Yet today we can calculate the positions of all the catalogued stars and major celestial objects and pretty much know their exact distance from the Earth on any given date in the past, and with a few of the more sophisticated home astronomy programs you can enter in a date from the past or distant future and get an accurate look at the sky from a chosen point on the surface of the planet. All this is possible through mathematics, and a lot of hard work on the part of many dedicated scientists and computer programmers of our day. And so we can know what it would look like to some extent (minus the fine detail of gasses and other particles floating in space) at any given time or place. You know it’s not that different looking today than it was around the time of Plato, or Aristotle, or even when the very first symbols or writings were chiseled into a stone or cave wall. The only thing which has really changed is our perception of it, our concept, if you will, of the reasons and causes of what we can perceive today as the Universe.

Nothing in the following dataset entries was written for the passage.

/-- A command that writes PB alone and has no response changes nothing else. -/
theorem State.noResponse_frame {s t : State} (h : t = s.setPb t.pb) :
    t.noResponse = { s with pb := t.noResponse.pb, resp := none } := by
  change t.noResponse = { s with pb := t.pb, resp := none }
  generalize t.pb = g at h ⊢
  rw [h]
  rfl

/-- Whether the last command had a response is nothing to a write of PB. -/
theorem State.setPixelRows_noResponse (s : State) (ks : List (Fin 8)) (f : Fin 8 → Byte) :
    s.noResponse.setPixelRows ks f = (s.setPixelRows ks f).noResponse :=
  List.foldl_hom State.noResponse fun _ _ => List.foldl_hom State.noResponse fun _ _ => rfl

/-- LDROWs of display rows, one at least, write those rows and have no response (rules R70, R135). -/
theorem execAll_ldrows (k : Fin 8) (ks : List (Fin 8)) (f : Fin 8 → Byte) (s : State) :
    execAll ((k :: ks).map fun k => .ldrow (BitVec.ofNat 4 k.val) (f k)) s =
      .next (s.setPixelRows (k :: ks) f).noResponse := by
  induction ks generalizing k s with
  | nil =>
    simp only [List.map_cons, List.map_nil, execAll, exec_ldrow_row, State.setPixelRows_cons, State.setPixelRows_nil]
  | cons k' ks ih =>
    rw [List.map_cons, execAll, exec_ldrow_row]
    change execAll ((k' :: ks).map _) (s.setPixelRow k (f k)).noResponse = _
    rw [ih, State.setPixelRows_noResponse, State.noResponse_noResponse, State.setPixelRows_cons s]

/-- LDFRM's eight commands write the eight rows and have no response (rules R76, R136). -/
theorem execAll_ldfrm (b : Vector Byte 8) (s : State) :
    execAll (ldfrm b) s = .next (s.setPixelRows octet fun k => b[k]).noResponse :=
  execAll_ldrows 0 [1, 2, 3, 4, 5, 6, 7] (fun k => b[k]) s

/-- The events of LDFRM are the eight LDROW words in order (rule R76). -/
theorem ldfrm_events (b0 b1 b2 b3 b4 b5 b6 b7 : Byte) :
    (Line.ldfrm b0.toNat b1.toNat b2.toNat b3.toNat b4.toNat b5.toNat b6.toNat b7.toNat).events =
      (ldfrm #v[b0, b1, b2, b3, b4, b5, b6, b7]).map fun i => .cmd (encode i) := by
  simp [Line.events, Line.instrs, Line.directive]

/-- A line with no command stands for its directive's steps. -/
theorem events_of_instrs_eq_nil {l : Line} (h : l.instrs = []) : l.events = l.directive := by
  simp [Line.events, h]

/-- Settles O6: LDFRM's words and what they write, then the directives one by one. -/
theorem ldfrmAndDirectivesExpand : Obligations.LdfrmAndDirectivesExpand := by
  refine ⟨ldfrm_events, fun b s => ⟨_, execAll_ldfrm b s, ?_⟩, fun n => ⟨rfl, rfl⟩, fun k v => ⟨?_, rfl⟩,
    fun a => ⟨?_, rfl⟩, rfl, rfl⟩
  · exact State.noResponse_frame (State.setPixelRows_frame s octet _)
  · rw [events_of_instrs_eq_nil rfl]
    cases v <;> simp [Line.directive]
  · rw [events_of_instrs_eq_nil rfl]
    simp [Line.directive]

end Sys2Proof.Machine
end

section
/-! # 40_serial_protocol.md: the pin writes of the two transfers (O21, O24) -/

namespace Sys2Proof.Machine

/-- SCOL from any state: the call, the frame's writes and the levels they end with; of the rest only the chips
change (rules R80, R81). -/
theorem State.scol_frame (c : Config) (b : Byte) (s : State) :
    s.scol c b = { s with
      callLog := s.callLog ++ [.col b]
      pinTrace := s.pinTrace ++ colFrame c b
      pins := ⟨b.getLsbD 7, true, s.pins.clkRow, false, !c.oeDisableLevel⟩
      chips := (s.scol c b).chips } := by
  rw [scol_eq]

/-- SROW from any state, whatever level CLK_ROW has: that matters to the chips alone (rules R83, R84). -/
theorem State.srow_frame (b : Byte) (s : State) :
    s.srow b = { s with
      callLog := s.callLog ++ [.row b]
      pinTrace := s.pinTrace ++ rowFrame b
      pins := ⟨b.getLsbD 7, s.pins.clkCol, false, false, s.pins.oeN⟩
      chips := (s.srow b).chips } := by
  rw [← srow_pins]
  exact pinWrites_frame (s.logCall (.row b)) (rowFrame b)

/-- Settles O21: the transfer's frame, its loop over the bits 0 to 7 written out. -/
theorem columnTransferIsThisSequence : Obligations.ColumnTransferIsThisSequence := by
  intro b s
  refine (s.scol_frame Config.lmrs b).trans ?_
  simp [colFrame, octet, Config.lmrs]

/-- Settles O24: the transfer's frame, its loop over the bits 0 to 7 written out. -/
theorem rowTransferIsThisSequence : Obligations.RowTransferIsThisSequence := by
  intro b s
  refine (s.srow_frame b).trans ?_
  simp [rowFrame, octet]

end Sys2Proof.Machine
end

section
/-! # 41_row_scanner.md: what one ADVROW sends, and the step to the next row (O28) -/

namespace Sys2Proof.Machine

/-- Rotating right by one is shifting in at bit 7 the bit that falls out at bit 0 (00_scope.md section 6.1). -/
theorem ror8_eq_shiftIn (m : Byte) : ror8 m = shiftIn (m.getLsbD 0) m := by
  apply BitVec.eq_of_getLsbD_eq
  intro j hj
  rw [getLsbD_shiftIn]
  by_cases h7 : j = 7
  · subst h7
    simp [ror8]
  · have hlt : j < 7 := by omega
    simp [ror8, hlt, Nat.add_comm]

/-- The pin levels after an ADVROW, from any state: DATA and the row pins as its SROW leaves them, CLK_COL and OE_N
as its SCOL does (rules R81, R84). -/
theorem State.advRow_levels (c : Config) (s : State) :
    (s.advRow c).pins = ⟨s.arm.getLsbD 7, true, false, false, !c.oeDisableLevel⟩ := by
  rw [(s.advRow_transfers c).1, srow_pins, scol_eq]

/-- Settles O28: the ADVROW's frame, its two transfers, and the rotation read as a shift with bit 0 coming back in. -/
theorem advrowSendsOneRowAndSteps : Obligations.AdvrowSendsOneRowAndSteps := by
  intro c s
  obtain ⟨hpins, hchips⟩ := s.advRow_transfers c
  refine ⟨by simp, by simp, ?ari, ?low, ?top, hpins, hchips, s.advRow_levels c, ?frame⟩
  case ari => simp [BitVec.toNat_add]
  case low => exact fun j hj => by rw [State.advRow_arm, ror8_eq_shiftIn, getLsbD_shiftIn, if_pos hj]
  case top => rw [State.advRow_arm, ror8_eq_shiftIn, getLsbD_shiftIn]; simp
  case frame =>
    rw [State.advRow_ari, State.advRow_arm, State.advRow_callLog, State.advRow_pinTrace]
    exact s.advRow_frame c

end Sys2Proof.Machine
end

section
/-! # 42_input_sampler.md: SAMPLE and its two parts, and the host commands of the sampler (O32 to O35, O37 to O39) -/

namespace Sys2Proof

/-! ### Words of formats C and I (rules R66, R67) -/

theorem opField_append (op : BitVec 4) (x : BitVec 12) : opField (op ++ x) = op :=
  BitVec.extractLsb'_append_eq_left

theorem lowImm_append (op : BitVec 4) (x : BitVec 12) : lowImm (op ++ x) = x :=
  BitVec.extractLsb'_append_eq_right

theorem opField_formatC (op ch : BitVec 4) : opField (op ++ ch ++ 0#8) = op := by
  have happend : (op ++ ch ++ 0#8 : CmdWord) = op ++ (ch ++ 0#8) := BitVec.append_assoc ..
  rw [happend, opField_append]

theorem indexHi_formatC (op ch : BitVec 4) : indexHi (op ++ ch ++ 0#8) = ch := by
  revert op ch
  decide

theorem lowByte_formatC (op ch : BitVec 4) : lowByte (op ++ ch ++ 0#8) = 0 :=
  BitVec.extractLsb'_append_eq_right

We have come to know so much of what has happened in the very early formation of the Universe down to minute parts of one second, what is going on now with distant stars and planets, and finally what will likely happen toward the end of time and space as we know it. If the Universe continues to expand at this alarming rate we had calculated, it will eventually spread so thin into the vastness of empty space that proton decay seemed the likely engine of its demise. There would eventually be no galaxies or even light to show them to a living being, if there be any at that point in time anyway. In that epoch the black holes will have sucked up all of the available matter, and they will be the only bodies in the expanding Universe, spreading outward from each other in a dark and unimaginably vast area of space until even they evaporate into nothing, having shed their last decaying proton. Or the expansion slows to a halt after untold billions of years and begins to go the other way for as many more billions of years until the big crunch, the endpoint of time as we know it.

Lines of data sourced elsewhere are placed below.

-- ==== Sys2Proof/Machine/FrameBuffer.lean ====
section
/-! DEFINITION. Unit F, the frame buffer commands (spec/43_buffer_commands.md): the meanings of `FCLR` and `FPUSH`. -/

namespace Sys2Proof.Machine

/-- `FCLR` (rule R120): the bytes stay and become stale. -/
def execFclr (s : State) : Out := whenRunning s fun s => { s with blk.flen := 0 }

/-- `FPUSH b` (rule R121). -/
def execFpush (b : Byte) (s : State) : Out :=
  whenRunning s fun s => if s.blk.flen = s.cfg.frameMax then s.raise .bufOverflow else s.append b

end Sys2Proof.Machine
end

Unfortunately there will not be any sentient beings/humans, or for that matter any living thing at all around to see it or feel it, near the end of a crunch, this is understood. Life will become extinct from mass cataclysmic events caused by gravitational pull as the delicate balance in the galaxies gets stirred up. Yes, it will be a very harsh and violent environment to experience as matter begins to collide and give off tremendous energy, just as it was harsh in the beginning, after all, it took a few billion years here on this average planet for any life to evolve, it should take at least that much, more or less, for it to die out at the end. Current thinking favors the continued expansion, though dark matter needs more evaluation.
The point being that yes, we live in the sweet time, it’s good to be a human being now versus at either extreme point in the formation of this Universe. It’s really a bit of good luck we are here and can ponder these things, but more importantly it is because of all this knowledge we possess we can see there is hardly any room left for the possibility of the supernatural. I give no quarter to silly superstitious belief in Gods or Demons. It is undeniably incredible that any strong belief in the supernatural can exist for anyone possessing access to the full knowledge of the scientific advances in cosmology and quantum physics we have at our fingertips today. Yet there still exists a wide margin of the US population which clings to these wild notions, such as the Earth is only 6500 years old, or to a belief in that UFO’s have been abducting humans for research, or any number of other religious and nonreligious fallacies.
All of this leads me to conclude that we need a national standard for science education in the United States that recognizes the current level of astronomical and scientific knowledge, and enforces it in every state and every school no matter what. This could be accomplished by accepting submissions from every leading university across the country, and forming a scientific governing body which could constantly update and revise teaching standards as new knowledge arises. The governing body could be elected by the universities and monitored by unbiased members of these same universities and other chosen groups of respected scientists within and without the US government. Then let us see if the current level of mass ignorance in this country will decline, I feel that it will if this project is adhered to and administered properly. Of course the question of updating textbooks to reflect new findings seems daunting and costly, but could be overcome with the addition of separate addendums issued in a timely manner in pamphlet form.
Science or anti-science which is it going to be? Something must be done before the next fifty to a hundred years from now, or global warming will decide for us whether we get the luxury of pondering the lofty questions, or merely just surviving against the manmade destruction of the world.